- [Exercise data]
####################

/-! ## The run of a resolution -/

/-- The reading of a resolution with clean checks (R47 to R51, R54, R57, R58): the effective grade of the frame taken
at the grant, inherited from further back or the base grade where the governing record has none; within a
transition of a graded record, its weight and the from-grade of the frame before its start; the scene and its
span. The store is released, the list stands, and the pending bank fills. The reading of a frame that no record
governs gives the base grade, inherited, and no scene (R47, R54); and the filling of any reading completes in a
READY bank (R52, R53, R58): unblended where no transition applies, else every value blended by the weight with
both curves where they differ; a rerun asked for starts at once. A governing body found correctable is counted, captured
with the operation RESOLVE, raises STORE_CE and is read as a clean one; one found uncorrectable gets the damaged mark, is
counted, captured, raises STORE_UE and is taken as damaged (R24, R169 to R171); an entry found faulty is marked, freezes
the store, raises INDEX_FAULT and is passed over (R173). A resolver's step triggers nothing, whatever it finds (R55). -/
def Obligations.ResolutionFillsTheBank : Prop :=
  (∀ (s : State) (l : Latch) (g : Entry) (back : List Entry), s.arbiter.holder = some .resolver →
    s.resolver.latch = some l → backFrom l.frame s.store.index = g :: back →
    ∃ t r, exec (.resolutionRead Checks.clean) s = .next t ∧ t.pipeline = { s.pipeline with pendingBank := .filling r }
      ∧ t.store = s.store ∧ t.events = s.events ∧ t.cue = s.cue ∧ t.handler = s.handler
      ∧ t.resolver.inFlight = s.resolver.inFlight ∧ t.resolver.rerun = s.resolver.rerun
      ∧ (s.arbiter.resolverWaits = false →
          t.arbiter =
            (if s.arbiter.handlerWaits then { s.arbiter with holder := some .handler, handlerWaits := false }
             else if s.arbiter.responderWaits then { s.arbiter with holder := some .responder, responderWaits := false }
             else { s.arbiter with holder := none }))
      ∧ r.frame = l.frame ∧ r.mode = l.mode ∧ r.toGrade = effectiveGrade s.config.baseGrade (g :: back)
      ∧ r.inherited = (g.damaged || g.body.grade.isNone)
      ∧ r.scene.start = some g.start ∧ r.scene.damaged = g.damaged ∧ r.scene.spanFirst = g.start
      ∧ r.scene.spanLast = (match nextAfter l.frame s.store.index with
          | none => 1048575
          | some n => n.start - 1)
      ∧ r.scene.sceneId = (if g.damaged then 0 else g.body.sceneId)
      ∧ r.scene.revision = (if g.damaged then 0 else g.revision)
      ∧ r.scene.omitted = (!g.damaged && g.body.omitted)
      ∧ (if g.damaged = false ∧ g.body.grade.isSome = true ∧ l.frame - g.start < g.body.transitionLen then
           r.w = (l.frame - g.start + 1) * 256 / (g.body.transitionLen + 1)
             ∧ r.fromGrade = some (effectiveGrade s.config.baseGrade back)
         else r.w = 256 ∧ r.fromGrade = none))
    ∧ ((∀ (s : State) (l : Latch), s.arbiter.holder = some .resolver → s.resolver.latch = some l →
      backFrom l.frame s.store.index = [] →
      ∃ t, exec (.resolutionRead Checks.clean) s = .next t ∧ t.store = s.store
        ∧ t.pipeline = { s.pipeline with pendingBank := .filling ⟨l.frame, l.mode, 256, s.config.baseGrade, none, true,
            ⟨none, 0, 0, false, false, 0, match nextAfter l.frame s.store.index with
              | none => 1048575
              | some n => n.start - 1⟩⟩ })
    ∧ ∀ (s : State) (r : Reading), s.up = true → s.pipeline.pendingBank = .filling r →
      ∃ t b, exec .fillingComplete s = .next t ∧ t.pipeline = { s.pipeline with pendingBank := .ready b }
        ∧ t.store = s.store ∧ t.cue = s.cue ∧ t.events = s.events ∧ t.resolver.rerun = false
        ∧ (if s.resolver.rerun = true then t.resolver.inFlight = true
             ∧ (t.arbiter.holder = some .resolver ∨ t.arbiter.resolverWaits = true)
           else t.resolver.inFlight = false ∧ t.arbiter = s.arbiter)
        ∧ b.resolvedFrame = r.frame ∧ b.mode = r.mode ∧ b.scene = r.scene ∧ b.inherited = r.inherited
        ∧ b.toCurve = r.toGrade.curve
        ∧ (match r.fromGrade with
           | none => b.w = 256 ∧ b.fromCurve = none ∧ b.black = r.toGrade.black ∧ b.gain = r.toGrade.gain
               ∧ b.lift = r.toGrade.lift ∧ b.sat = r.toGrade.sat
           | some f =>
             let p (x y : Int) : Int := x + ((y - x) * r.w + 128) / 256
             b.w = r.w ∧ b.fromCurve = (if f.curve = r.toGrade.curve then none else some f.curve)
               ∧ b.black = ⟨p f.black.r r.toGrade.black.r, p f.black.g r.toGrade.black.g, p f.black.b r.toGrade.black.b⟩
               ∧ b.gain = ⟨p f.gain.r r.toGrade.gain.r, p f.gain.g r.toGrade.gain.g, p f.gain.b r.toGrade.gain.b⟩
               ∧ b.lift = ⟨p f.lift.r r.toGrade.lift.r, p f.lift.g r.toGrade.lift.g, p f.lift.b r.toGrade.lift.b⟩
               ∧ b.sat = p f.sat r.toGrade.sat))
    ∧ (∀ (s : State) (l : Latch) (chk : Checks) (g : Entry) (back : List Entry) (syn : Byte), s.up = true →
      s.arbiter.holder = some .resolver → s.resolver.latch = some l → backFrom l.frame s.store.index = g :: back →
      chk.parity = [] → (∀ x ∈ back, bodyOutcome chk x.start = .clean) → g.damaged = false →
      s.events.capture = ⟨.empty, false⟩ →
      (bodyOutcome chk g.start = .correctable syn →
        ∃ t u, exec (.resolutionRead chk) s = .next t ∧ exec (.resolutionRead Checks.clean) s = .next u
          ∧ t.pipeline = u.pipeline ∧ t.store = s.store
          ∧ t.events = { s.events with
              flags := t.events.flags, corrected := min (s.events.corrected + 1) 65535,
              capture := ⟨.holding ⟨.corrected, .resolve, g.start, syn⟩, false⟩ }
          ∧ EventFlag.storeCe.isIn t.events.flags = true)
      ∧ (bodyOutcome chk g.start = .uncorrectable syn →
        ∃ t r, exec (.resolutionRead chk) s = .next t ∧ t.pipeline = { s.pipeline with pendingBank := .filling r }
          ∧ r.frame = l.frame ∧ r.mode = l.mode ∧ r.w = 256 ∧ r.fromGrade = none ∧ r.inherited = true
          ∧ r.toGrade = effectiveGrade s.config.baseGrade back ∧ r.scene.start = some g.start ∧ r.scene.sceneId = 0
          ∧ r.scene.revision = 0 ∧ r.scene.omitted = false ∧ r.scene.damaged = true
          ∧ t.store = { s.store with index := t.store.index }
          ∧ (∀ n, recordAtStart n t.store.index =
              if n = g.start then (recordAtStart n s.store.index).map (fun o => { o with damaged := true })
              else recordAtStart n s.store.index)
          ∧ t.events = { s.events with
              flags := t.events.flags, damaged := min (s.events.damaged + 1) 65535,
              capture := ⟨.locked ⟨.uncorrectable, .resolve, g.start, syn⟩, false⟩ }
          ∧ EventFlag.storeUe.isIn t.events.flags = true))
    ∧ (∀ (s : State) (l : Latch) (e : Entry), s.up = true → s.arbiter.holder = some .resolver →
      s.resolver.latch = some l → s.store.ok → e ∈ s.store.index → e.faulty = false → e.start ≤ l.frame →
      ∃ t u, exec (.resolutionRead ⟨[], [e.start]⟩) s = .next t
        ∧ exec (.resolutionRead Checks.clean) { s with store := t.store } = .next u ∧ t.pipeline = u.pipeline
        ∧ t.store = { s.store with frozen := true, index := t.store.index }
        ∧ t.store.index = s.store.index.map (fun x => if x = e then { e with faulty := true } else x)
        ∧ t.events = { s.events with flags := t.events.flags } ∧ EventFlag.indexFault.isIn t.events.flags = true)
    ∧ ∀ (s : State) (l : Latch) (chk : Checks), s.arbiter.holder = some .resolver → s.resolver.latch = some l →
      ∃ t, exec (.resolutionRead chk) s = .next t ∧ t.resolver.inFlight = s.resolver.inFlight
        ∧ t.resolver.rerun = s.resolver.rerun
end

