@[simp] theorem startFetch_pipeline (p : Byte) (a b : Nat) : (startFetch p a b s).pipeline = s.pipeline := by
  simp [startFetch]

@[simp] theorem startFetch_handler (p : Byte) (a b : Nat) : (startFetch p a b s).handler = s.handler := by
  simp [startFetch]

@[simp] theorem startFetch_responder (p : Byte) (a b : Nat) : (startFetch p a b s).responder = s.responder := by
  simp [startFetch]

@[simp] theorem startFetch_gate (p : Byte) (a b : Nat) : (startFetch p a b s).gate = s.gate := by
  simp [startFetch]

@[simp] theorem startFetch_pending (p : Byte) (a b : Nat) : (startFetch p a b s).pending = s.pending := by
  simp [startFetch]

@[simp] theorem endFetch_part (r : FetchResult) : (endFetch r s).part = s.part := by
  simp [endFetch]

@[simp] theorem endFetch_address (r : FetchResult) : (endFetch r s).address = s.address := by
  simp [endFetch]

@[simp] theorem endFetch_config (r : FetchResult) : (endFetch r s).config = s.config := by
  simp [endFetch]

@[simp] theorem endFetch_configSource (r : FetchResult) : (endFetch r s).configSource = s.configSource := by
  simp [endFetch]

@[simp] theorem endFetch_pcu (r : FetchResult) : (endFetch r s).pcu = s.pcu := by
  simp [endFetch]

@[simp] theorem endFetch_store (r : FetchResult) : (endFetch r s).store = s.store := by
  simp [endFetch]

@[simp] theorem endFetch_arbiter (r : FetchResult) : (endFetch r s).arbiter = s.arbiter := by
  simp [endFetch]

@[simp] theorem endFetch_resolver (r : FetchResult) : (endFetch r s).resolver = s.resolver := by
  simp [endFetch]

@[simp] theorem endFetch_pipeline (r : FetchResult) : (endFetch r s).pipeline = s.pipeline := by
  simp [endFetch]

@[simp] theorem endFetch_handler (r : FetchResult) : (endFetch r s).handler = s.handler := by
  simp [endFetch]

@[simp] theorem endFetch_responder (r : FetchResult) : (endFetch r s).responder = s.responder := by
  simp [endFetch]

@[simp] theorem endFetch_gate (r : FetchResult) : (endFetch r s).gate = s.gate := by
  simp [endFetch]

@[simp] theorem endFetch_pending (r : FetchResult) : (endFetch r s).pending = s.pending := by
  simp [endFetch]

/-! ### The check of a lookup (R173) -/

@[simp] theorem examineStore_part (stop : Nat → Bool) (chk : Checks) : ((examineStore stop chk s).1).part = s.part := by
  unfold examineStore; dsimp only; split <;> simp

@[simp] theorem examineStore_address (stop : Nat → Bool) (chk : Checks) : ((examineStore stop chk s).1).address = s.address := by
  unfold examineStore; dsimp only; split <;> simp

@[simp] theorem examineStore_config (stop : Nat → Bool) (chk : Checks) : ((examineStore stop chk s).1).config = s.config := by
  unfold examineStore; dsimp only; split <;> simp

@[simp] theorem examineStore_configSource (stop : Nat → Bool) (chk : Checks) : ((examineStore stop chk s).1).configSource = s.configSource := by
  unfold examineStore; dsimp only; split <;> simp

@[simp] theorem examineStore_pcu (stop : Nat → Bool) (chk : Checks) : ((examineStore stop chk s).1).pcu = s.pcu := by
  unfold examineStore; dsimp only; split <;> simp

@[simp] theorem examineStore_arbiter (stop : Nat → Bool) (chk : Checks) : ((examineStore stop chk s).1).arbiter = s.arbiter := by
  unfold examineStore; dsimp only; split <;> simp

@[simp] theorem examineStore_resolver (stop : Nat → Bool) (chk : Checks) : ((examineStore stop chk s).1).resolver = s.resolver := by
  unfold examineStore; dsimp only; split <;> simp

@[simp] theorem examineStore_pipeline (stop : Nat → Bool) (chk : Checks) : ((examineStore stop chk s).1).pipeline = s.pipeline := by
  unfold examineStore; dsimp only; split <;> simp

@[simp] theorem examineStore_handler (stop : Nat → Bool) (chk : Checks) : ((examineStore stop chk s).1).handler = s.handler := by
  unfold examineStore; dsimp only; split <;> simp

@[simp] theorem examineStore_requester (stop : Nat → Bool) (chk : Checks) : ((examineStore stop chk s).1).requester = s.requester := by
  unfold examineStore; dsimp only; split <;> simp

@[simp] theorem examineStore_responder (stop : Nat → Bool) (chk : Checks) : ((examineStore stop chk s).1).responder = s.responder := by
  unfold examineStore; dsimp only; split <;> simp

@[simp] theorem examineStore_gate (stop : Nat → Bool) (chk : Checks) : ((examineStore stop chk s).1).gate = s.gate := by
  unfold examineStore; dsimp only; split <;> simp

@[simp] theorem examineStore_pending (stop : Nat → Bool) (chk : Checks) : ((examineStore stop chk s).1).pending = s.pending := by
  unfold examineStore; dsimp only; split <;> simp

/-- A lookup that finds no new faulty entry changes nothing. -/
theorem examineStore_clean (stop : Nat → Bool) (chk : Checks) (h : (examine stop chk.parity s.store.index).2 = false) :
    examineStore stop chk s = (s, false) := by
  simp [examineStore, h]

/-- One that finds one marks the entries, freezes the store and raises INDEX_FAULT. -/
theorem examineStore_fault (stop : Nat → Bool) (chk : Checks) (h : (examine stop chk.parity s.store.index).2 = true) :
    examineStore stop chk s =
      (raise .indexFault { s with
        store.index := (examine stop chk.parity s.store.index).1, store.frozen := true }, true) := by
  simp [examineStore, h]

/-- With every parity check clean no entry is marked. -/
theorem examine_clean (stop : Nat → Bool) (idx : List Entry) : examine stop [] idx = (idx, false) := by
  induction idx with
  | nil => rfl
  | cons e es ih => simp [examine, ih]

/-- A lookup marks entries and changes nothing else in them. -/
theorem examine_starts (stop : Nat → Bool) (bad : List Nat) (idx : List Entry) :
    (examine stop bad idx).1.map (fun e => { e with faulty := false }) = idx.map (fun e => { e with faulty := false }) := by
  induction idx with
  | nil => rfl
  | cons e es ih =>
    simp only [examine]
    split
    · simp [ih]
    · split
      · simp [ih]
      · split
        · rfl
        · simp [ih]

/-! ### Body reads (R168 to R171) -/


@[simp] theorem readBody_part (op : StoreOp) (chk : Checks) (e : Entry) : ((readBody op chk e s).state).part = s.part := by
  unfold readBody; split; · rfl
  split <;> simp

@[simp] theorem readBody_address (op : StoreOp) (chk : Checks) (e : Entry) : ((readBody op chk e s).state).address = s.address := by
  unfold readBody; split; · rfl
  split <;> simp

@[simp] theorem readBody_config (op : StoreOp) (chk : Checks) (e : Entry) : ((readBody op chk e s).state).config = s.config := by
  unfold readBody; split; · rfl
  split <;> simp

@[simp] theorem readBody_configSource (op : StoreOp) (chk : Checks) (e : Entry) : ((readBody op chk e s).state).configSource = s.configSource := by
  unfold readBody; split; · rfl
  split <;> simp

@[simp] theorem readBody_pcu (op : StoreOp) (chk : Checks) (e : Entry) : ((readBody op chk e s).state).pcu = s.pcu := by
  unfold readBody; split; · rfl
  split <;> simp

@[simp] theorem readBody_arbiter (op : StoreOp) (chk : Checks) (e : Entry) : ((readBody op chk e s).state).arbiter = s.arbiter := by
  unfold readBody; split; · rfl
  split <;> simp

@[simp] theorem readBody_resolver (op : StoreOp) (chk : Checks) (e : Entry) : ((readBody op chk e s).state).resolver = s.resolver := by
  unfold readBody; split; · rfl
  split <;> simp

@[simp] theorem readBody_pipeline (op : StoreOp) (chk : Checks) (e : Entry) : ((readBody op chk e s).state).pipeline = s.pipeline := by
  unfold readBody; split; · rfl
  split <;> simp

@[simp] theorem readBody_handler (op : StoreOp) (chk : Checks) (e : Entry) : ((readBody op chk e s).state).handler = s.handler := by
  unfold readBody; split; · rfl
  split <;> simp

@[simp] theorem readBody_requester (op : StoreOp) (chk : Checks) (e : Entry) : ((readBody op chk e s).state).requester = s.requester := by
  unfold readBody; split; · rfl
  split <;> simp

@[simp] theorem readBody_responder (op : StoreOp) (chk : Checks) (e : Entry) : ((readBody op chk e s).state).responder = s.responder := by
  unfold readBody; split; · rfl
  split <;> simp

@[simp] theorem readBody_gate (op : StoreOp) (chk : Checks) (e : Entry) : ((readBody op chk e s).state).gate = s.gate := by
  unfold readBody; split; · rfl
  split <;> simp

@[simp] theorem readBody_pending (op : StoreOp) (chk : Checks) (e : Entry) : ((readBody op chk e s).state).pending = s.pending := by
  unfold readBody; split; · rfl
  split <;> simp

/-- The body of a damaged record is not read. -/
theorem readBody_damaged (op : StoreOp) (chk : Checks) (e : Entry) (h : e.damaged = true) :
    readBody op chk e s = ⟨s, BodyView.lost, false⟩ := by
  simp [readBody, h]

/-- A clean read changes nothing. -/
theorem readBody_clean (op : StoreOp) (chk : Checks) (e : Entry) (h : e.damaged = false)
    (hc : bodyOutcome chk e.start = .clean) : readBody op chk e s = ⟨s, ⟨false, e.body⟩, false⟩ := by
  simp [readBody, h, hc]

/-- A correctable body is corrected, counted, captured and raises STORE_CE. -/
theorem readBody_correctable (op : StoreOp) (chk : Checks) (e : Entry) (syn : Byte) (h : e.damaged = false)
    (hc : bodyOutcome chk e.start = .correctable syn) :
    readBody op chk e s =
      ⟨raise .storeCe { s with
          events.corrected := satInc s.events.corrected,
          events.capture := s.events.capture.load ⟨.corrected, op, e.start, syn⟩ },
        ⟨false, e.body⟩, true⟩ := by
  simp [readBody, h, hc]

/-- An uncorrectable body is marked damaged, counted, captured and raises STORE_UE. -/
theorem readBody_uncorrectable (op : StoreOp) (chk : Checks) (e : Entry) (syn : Byte) (h : e.damaged = false)
    (hc : bodyOutcome chk e.start = .uncorrectable syn) :
    readBody op chk e s =
      ⟨raise .storeUe { s with
          store.index := updateEntry e.start (fun e => { e with damaged := true }) s.store.index,
          events.damaged := satInc s.events.damaged,
          events.capture := s.events.capture.load ⟨.uncorrectable, op, e.start, syn⟩ },
        BodyView.lost, true⟩ := by
  simp [readBody, h, hc]

end Sys2Proof.Machine
end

####################

- [Problem statement]
Go to the line with "[e.start]⟩) s = .next t" in the entries above and repeat every line from there through the line with "t.store.index = s.store.index.map", exactly and with no other text.

- [Response to the exercise]
      ∃ t u, exec (.resolutionRead ⟨[], [e.start]⟩) s = .next t
        ∧ exec (.resolutionRead Checks.clean) { s with store := t.store } = .next u ∧ t.pipeline = u.pipeline
        ∧ t.store = { s.store with frozen := true, index := t.store.index }
        ∧ t.store.index = s.store.index.map (fun x => if x = e then { e with faulty := true } else x)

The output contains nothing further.